Colorado sued for banning abortion pill reversal treatment

.

Doctor touch pregnant
Close-up hand check of pregnancy in hospital. (O_Lypa/Getty Images/iStockphoto)

Colorado sued for banning abortion pill reversal treatment

A Colorado Catholic clinic was granted a temporary exemption this weekend from a new state law that makes it illegal to offer women abortion “reversal” drugs.

Bella Health and Wellness, a nonprofit anti-abortion Catholic health center, filed suit nearly immediately after Gov. Jared Polis (D-CO) signed a bill Friday afternoon making progesterone treatment, reversing a chemical abortion, illegal in the state.

OB-GYNS DISPUTE SAFETY OF ABORTION PILL

The suit was filed against the Centennial State’s attorney general, the Colorado Medical Board, the Colorado State Board of Nursing, and three district attorneys.

The medical board is expected to make a decision by Oct. 1, 2023, to determine if progesterone can be used to reverse the effects of mifepristone.

Judge Daniel D. Domenico, a Trump appointee, placed a temporary restraining order on enforcement of the law.

Progesterone is a naturally occurring hormone vital to the maintenance of the uterus during pregnancy and establishing of the placenta. If taken early enough, advocates believe it can also be used as a treatment to reverse the effects of the abortion pill mifepristone, the first pill in a two-pill chemical abortion regiment, which blocks progesterone to trigger a miscarriage.

The Colorado bill, the only one of its kind in the United States, targets “anti-abortion centers, also known as ‘crisis pregnancy centers'” as part of the “ground-level presence of a well-coordinated anti-choice movement.”

Stating such a treatment option amounts to a “deceptive trade practice” and “false advertising,” the bill also says progesterone treatment is “not supported by science.” The American College of Obstetricians and Gynecologists found there is a lack of evidence that indicates prescribing progesterone stops a medication abortion.

According to the Charlotte Lozier Institute and Bella Health, however, progesterone can be prescribed within 72 hours of a mifepristone dosage to “outnumber and outcompete the mifepristone in order to reverse the effects.”

Bella Health says its doctors have “used progesterone this way for thousands of women, over several decades of practice.” The clinic argues it feels “religiously compelled to offer this treatment.”

Video Embed

According to CLI Vice President and Director of Medical Affairs Dr.
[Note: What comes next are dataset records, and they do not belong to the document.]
-- ==== Sys2Proof/Machine/QueueRequests.lean ====
section
/-! DEFINITION. The test queue's requests and the loss-of-light edge (chapter 2): SCHEDULE, CANCEL, LIST QUEUE. -/

namespace Sys2Proof.Machine

/-! ### SCHEDULE (R22 to R24) -/

/-- A response that carries a ticket. -/
def Response.ticket (code : RespCode) (t : Nat) : Response := { code := code, body := [num t] }

/-- A new URGENT clears its port's latch; another kind leaves it (R39). -/
def TestQueue.clearLatchFor (q : TestQueue) (p : PortNo) (k : Kind) : TestQueue :=
  if k = .urgent then q.setLatch p false else q

/-- A SCHEDULE that needs a new entry: FULL, SHARE, or admitted (R24). -/
def State.scheduleNew (s : State) (c : Client) (p : PortNo) (k : Kind) : Response × State :=
  if s.queue.isFull then (.plain .full, s)
  else if Config.shareLimit ≤ s.queue.shareCount c then (.plain .share, s)
  else
    (.ticket .ok s.queue.nextTicket,
      (s.setQueue ((s.queue.addEntry c p k .request).clearLatchFor p k)).arbitrate)

/-- The duplicate rules, then admission (R23). -/
def State.scheduleKind (s : State) (c : Client) (p : PortNo) (k : Kind) : Response × State :=
  match s.queue.findQueued p k with
  | some e => (.ticket .merged e.ticket, s)
  | none =>
    match k with
    | .routine =>
      match s.queue.findQueued p .urgent with
      | some e => (.ticket .merged e.ticket, s)
      | none => s.scheduleNew c p k
    | .urgent =>
      match s.queue.findQueued p .routine with
      | some e => (.ticket .upgraded e.ticket, (s.setQueue ((s.queue.upgrade p).setLatch p false)).arbitrate)
      | none => s.scheduleNew c p k
    | .baseline _ => s.scheduleNew c p k
    | .confirm => s.scheduleNew c p k

/-- SCHEDULE (R22). -/
def doSchedule (c : Client) (port kind band : Payload) (s : State) : Response × State :=
  match ownedPort s c port with
  | .error r => (.plain r, s)
  | .ok p =>
    match scheduledKind kind band with
    | none => (.plain .badValue, s)
    | some k => s.scheduleKind c p k

/-! ### CANCEL (R25, R26) -/

/-- A QUEUED entry removed with a CANCELLED result; the latch drain follows (R25). -/
def State.cancelQueued (s : State) (e : Entry) : State :=
  (s.writeResult e.port (queuedResult e .cancelled s.office.clock)).depart
    (fun x => decide (x.run = none) && decide (x.ticket = e.ticket))

/-- Cancel pending set on the RUNNING entry (R26). -/
def State.setCancelPending (s : State) : State :=
  s.setQueue (s.queue.setRun (fun ri => { ri with cancelPending := true }))

/-- A CANCEL of a RUNNING entry, by the engine's state (R26). -/
def State.cancelRunning (s : State) (ri : RunInfo) : Response × State :=
  if ri.cancelPending then (.plain .ok, s)
  else
    match s.eng.state with
    | .analyse => (.plain .tooLate, s)
    | .held => (.plain .ok, s.clearMark.cancelTest.arbitrate)
    | .idle => (.plain .ok, s.setCancelPending)
    | .position => (.plain .ok, s.setCancelPending)
    | .dark => (.plain .ok, s.setCancelPending)
    | .acquire => (.plain .ok, s.setCancelPending)
    | .draining => (.plain .ok, s.setCancelPending)

/-- CANCEL (R25, R26). -/
def doCancel (c : Client) (ticket : Payload) (s : State) : Response × State :=
  match s.queue.entries.find? (fun e => decide (e.ticket = ticket.toNat)) with
  | none => (.plain .unknown, s)
  | some e =>
    if e.client = c then
      match e.run with
      | none => (.plain .ok, (s.cancelQueued e).arbitrate)
      | some ri => s.cancelRunning ri
    else (.plain .notOwner, s)

/-! ### LIST QUEUE (R28) -/

/-- LIST QUEUE (R28, R175). -/
def doListQueue (c : Client) (s : State) : Response × State :=
  ({ code := .ok
     body := [num s.queue.entries.length, num (s.queue.shareCount c), num s.queue.pointer.val,
         s.latchWord c 0, s.latchWord c 16]
       ++ runningWords c s.queue ++ queueWords c s.queue.entries 0 }, s)

/-! ### Loss of light (R36 to R38) -/

/-- The newest QUEUED ROUTINE entry (R38). -/
def TestQueue.newestRoutine (q : TestQueue) : Option Entry :=
  q.entries.reverse.find? (fun e => decide (e.run = none) && decide (e.kind = .routine))

/-- A new URGENT of origin LOS for the port's claimant, whose latch is cleared (R37, R39). -/
def State.admitLos (s : State) (p : PortNo) (c : Client) : State :=
  s.setQueue ((s.queue.addEntry c p .urgent .los).setLatch p false)

/-- The eviction of a QUEUED ROUTINE entry: it leaves with an EVICTED result, and no drain runs (R38). -/
def State.evict (s : State) (e : Entry) : State :=
  let t := s.writeResult e.port (queuedResult e .evicted s.office.clock)
  t.setQueue (t.queue.drop (fun x => decide (x.run = none) && decide (x.ticket = e.ticket)))

/-- An edge that is not ignored, by the first line of R37's table that holds. -/
def State.takeLos (s : State) (p : PortNo) (c : Client) : State :=
  if (s.queue.findQueued p .urgent).isSome then s
  else if (s.queue.findQueued p .routine).isSome then (s.setQueue ((s.queue.upgrade p).setLatch p false)).arbitrate
  else if s.queue.urgentRunning p then s.setQueue (s.queue.setLatch p true)
  else if s.queue.isFull then
    match s.queue.newestRoutine with
    | some e => ((s.evict e).admitLos p c).arbitrate
    | none => s.setQueue (s.queue.setLatch p true)
  else (s.admitLos p c).arbitrate

/-- LOS_EDGE: ignored on an unclaimed port or with LOS urgent enable off, otherwise taken (R36, R37). -/
def execLosEdge (p : PortNo) (s : State) : Host.Outcome State Fault Refusal :=
  .next (match (s.port p).claimant with
    | none => s
    | some c => if (s.port p).profile.losEnable then s.takeLos p c else s)

end Sys2Proof.Machine
end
Ingrid Skop, who has been an obstetrician-gynecologist for over 25 years, medical groups like the American Medical Association and ACOG that claim progesterone treatment is unscientific are doing so to maintain their “pro-abortion bias.”

Those institutions’ claims are based on the fact that there are no studies with a randomized control group to obtain information on the treatment, something Skop told the Washington Examiner would pose significant ethical concerns.

“What that means is if a woman presents, and she wants to reverse the mifepristone, she has to be randomized into a group that gets progesterone and a group that doesn’t [through placebo],” she explained. “That’s unethical because she wants to try to do what she can to save her baby, and to say, ‘In order to have a chance, you’re going to have to be randomized, and 50% of you are not going to get the chance to save the baby’ … it’s unfair to say the standard requires a placebo.”

Skop said the initial approval of mifepristone did not require a random control for ethical reasons, either, because some women seeking abortions were going to get a placebo. The best data on progesterone treatments come from “retrospective review,” which is ongoing.

Saying she has prescribed progesterone to reverse mifepristone, Skop said, “In practice, women do continue their pregnancies. It does save babies, [but] it doesn’t save them all.”

Bella Health has retained the Becket Fund for Religious Liberty to represent them in the case.

“This is perfectly legal treatment, whether it’s California or Alabama or, however pro-choice or pro-life state you want to think of, and all of them, it’s legal for a woman who doesn’t want to continue with an abortion to stop taking the pills and to try their best to keep a pregnancy,” Becket Fund President Mark Rienzi told the Washington Examiner.  “It’s a terrible law that’s bad for women and bad for doctors and nurses who are trying to help women.”

Counsel Laura Wolk Slavis added, “Colorado’s new law is the opposite of choice. It targets women who have changed their minds and forces them to undergo abortions they want to stop.”

CLICK HERE TO READ MORE FROM THE WASHINGTON EXAMINER

In a statement issued Friday, Polis said, “The standards of practice for medicine should be left to appointed medical professionals in the State driven by the ongoing process of science.”

Conor Cahill, a press secretary for Polis, told the Washington Examiner on Monday, “We will not comment on this pending litigation, and the governor stands by a woman’s right to choose.”